The U.S. admitted a total of 11,840 refugees in 2020, with most originating from the Democratic Republic of the Congo, Burma and Ukraine. The nation also provided protection to 31,429 people who were granted some form of asylum that year, according to the U.S. Department of Homeland Security.

It’s hard to know exactly what percentage of daily encounters they currently make up (government reports tracking that information are a few years behind and there’s a disproportionate lack of data about asylum seekers), but the financial impact of immigration is an often-cited part of the national debate. Total migrant encounters are at 2 million for the fiscal year, which has not yet ended.

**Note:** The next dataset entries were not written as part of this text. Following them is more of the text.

theorem writeIrqEn_true_sends {s : State} (hen : s.gbl.irqEn = false) (hbit : s.gbl.irqStatus &&& ~~~s.gbl.irqMask ≠ 0)
    (hphb : s.phb = false) (horphan : s.pcie.orphan = false) (hpf : s.energy.pfSeq = false) :
    (writeIrqEn s true).pcie = s.pcie.send 0 := by
  unfold writeIrqEn
  rw [if_pos (by simpa [State.signals, hen] using hbit)]
  exact sendVector_pcie (s := { s with gbl := { s.gbl with irqEn := true } }) hphb horphan hpf 0

@[simp] theorem writeIrqMask_gbl (s : State) (m : BitVec 13) : (writeIrqMask s m).gbl = { s.gbl with irqMask := m } := by
  unfold writeIrqMask
  dsimp only
  split
  · exact sendVector_gbl _ _
  · rfl

theorem writeIrqMask_sends {s : State} {m : BitVec 13} (hen : s.gbl.irqEn = true)
    (hbit : s.gbl.irqStatus &&& s.gbl.irqMask &&& ~~~m ≠ 0) (hphb : s.phb = false) (horphan : s.pcie.orphan = false)
    (hpf : s.energy.pfSeq = false) : (writeIrqMask s m).pcie = s.pcie.send 0 := by
  unfold writeIrqMask
  rw [if_pos (by simpa [hen] using hbit)]
  exact sendVector_pcie (s := { s with gbl := { s.gbl with irqMask := m } }) hphb horphan hpf 0

/-! ### GBL_CTRL by its request bits (Table 6-5) -/

section
variable (ro irq halt soft : Bool)

@[simp] theorem ctrlValue_softReset : bitOf (ctrlValue ro irq halt soft).toNat 0 = soft := by
  revert ro irq halt soft
  decide

@[simp] theorem ctrlValue_haltReq : bitOf (ctrlValue ro irq halt soft).toNat 1 = halt := by
  revert ro irq halt soft
  decide

@[simp] theorem ctrlValue_irqEn : bitOf (ctrlValue ro irq halt soft).toNat 2 = irq := by
  revert ro irq halt soft
  decide

@[simp] theorem ctrlValue_roReq : bitOf (ctrlValue ro irq halt soft).toNat 3 = ro := by
  revert ro irq halt soft
  decide

end

/-- What the RO_REQ bit of a write does first: the request, and the state it may change (R18). -/
def requestReadOnly (s : State) : State := refresh { s with gbl := { s.gbl with roReq := true } }

/-- The note in the always-on logic that a request for READ_ONLY came with HALT_REQ (R187, log 11). -/
def carryReadOnly (s : State) : State := { s with aon := { s.aon with roCarry := true } }

theorem ctrlWrite_roReq {s : State} (hl : s.limited = false) (irq : Bool) :
    ctrlWrite s (ctrlValue true irq false false).toNat = writeIrqEn (requestReadOnly s) irq := by
  simp [ctrlWrite, hl, requestReadOnly]

theorem ctrlWrite_irqEn (s : State) : ctrlWrite s (ctrlValue false true false false).toNat = writeIrqEn s true := by
  simp [ctrlWrite]

/-- The device as a write of HALT_REQ halts it: the note of a request for READ_ONLY comes last (R187). -/
def hostHalted (s : State) (ro irq : Bool) : State :=
  let h := enterHalted (writeIrqEn (if ro then requestReadOnly s else s) irq) causeHostHalt 0
  if ro then carryReadOnly h else h

theorem ctrlWrite_haltReq {s : State} (hl : s.limited = false) (ro irq : Bool) :
    ctrlWrite s (ctrlValue ro irq true false).toNat = hostHalted s ro irq := by
  simp [ctrlWrite, hl, requestReadOnly, carryReadOnly, hostHalted]

/-- HALT_REQ comes before SOFT_RESET (R187). -/
theorem ctrlWrite_haltReq_softReset {s : State} (hl : s.limited = false) (ro irq : Bool) :
    ctrlWrite s (ctrlValue ro irq true true).toNat = hostReset (hostHalted s ro irq) 2 := by
  simp [ctrlWrite, hl, requestReadOnly, carryReadOnly, hostHalted]

theorem requestReadOnly_roReq (s : State) : (requestReadOnly s).gbl.roReq = true := by
  rw [requestReadOnly, refresh_gbl]

theorem requestReadOnly_halt (s : State) : (requestReadOnly s).gbl.halt = s.gbl.halt := refresh_halt _

/-- The last conditions of R18 before DEGRADED: the register file answers, LOCK and RECOVERED are set, and a read-only condition holds. -/
theorem stateNow_readOnly {s : State} (hfailed : s.gbl.failed = false) (hhalted : s.gbl.halted = false) (hv : s.pins.vaon = true)
    (hr : s.pins.resetN = true) (hup : s.gbl.up = true) (hlock : s.gbl.lock = true) (hrec : s.gbl.recovered = true)
    (hro : s.readOnlyCond = true) : s.stateNow = .readOnly := by
  simp [State.stateNow, hfailed, hhalted, hv, hr, hup, hlock, hrec, hro]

Admitting refugees comes with some immediate costs and services, but Clemens’ research notes that the average asylum-seeker pays $2,185 more to federal, state and local entities than they receive in benefits — likely an underestimation, he said. Refugees also contribute in less quantifiable ways, Clemens said, noting the contributions of refugees like former Secretary of State Madeleine Albright.

“Assisting refugees and asylum seekers is an investment in the future in that sense,” Clemens said. “And there are lots of other reasons to set policy that are more important than the economic ones, but the ones that people think about most are not economically costly. This is a case where matters of principle and matters of self-interest align.”

Admissions reached a low point in 2002 in the aftermath of the Sept. 11, 2001 attack but peaked in 2016 under the Obama administration.

The administration of former President Donald Trump then reduced the refugee ceiling each year he was in office and introduced new vetting and screening procedures that contributed to the decrease in admission since 2017. President Joe Biden raised that limit to 125,000 in October, but some pandemic-related policies remained in place. That includes the public health order known as Title 42, which turned away those at the border to stop the spread of COVID-19, even if they were seeking asylum.

In some states, Republican efforts to keep the local migrant population at bay have come at a cost.

Texas has committed billions of dollars to Gov. Greg Abbott’s Operation Lone Star, an unprecedented move into border security that includes bus trips, prosecuting border crossers for trespassing and the mobilization of state troopers and National Guardsmen to help patrol the border.

The Florida legislature allocated $12 million for its program for the current budget year.

And the city of El Paso, which last week contracted a private bus company at a cost of up to $2 million, plans to seek reimbursement from the federal government.

Recently, governors in Florida, Arizona and Texas have taken to busing and flying migrants on private chartered planes to Democratic-led cities.

Those practices haven’t escaped criticism, either. On Tuesday, a Boston-based law firm filed a federal lawsuit on behalf of several migrants whom Florida’s Gov. Ron DeSantis had flown to Martha’s Vineyard.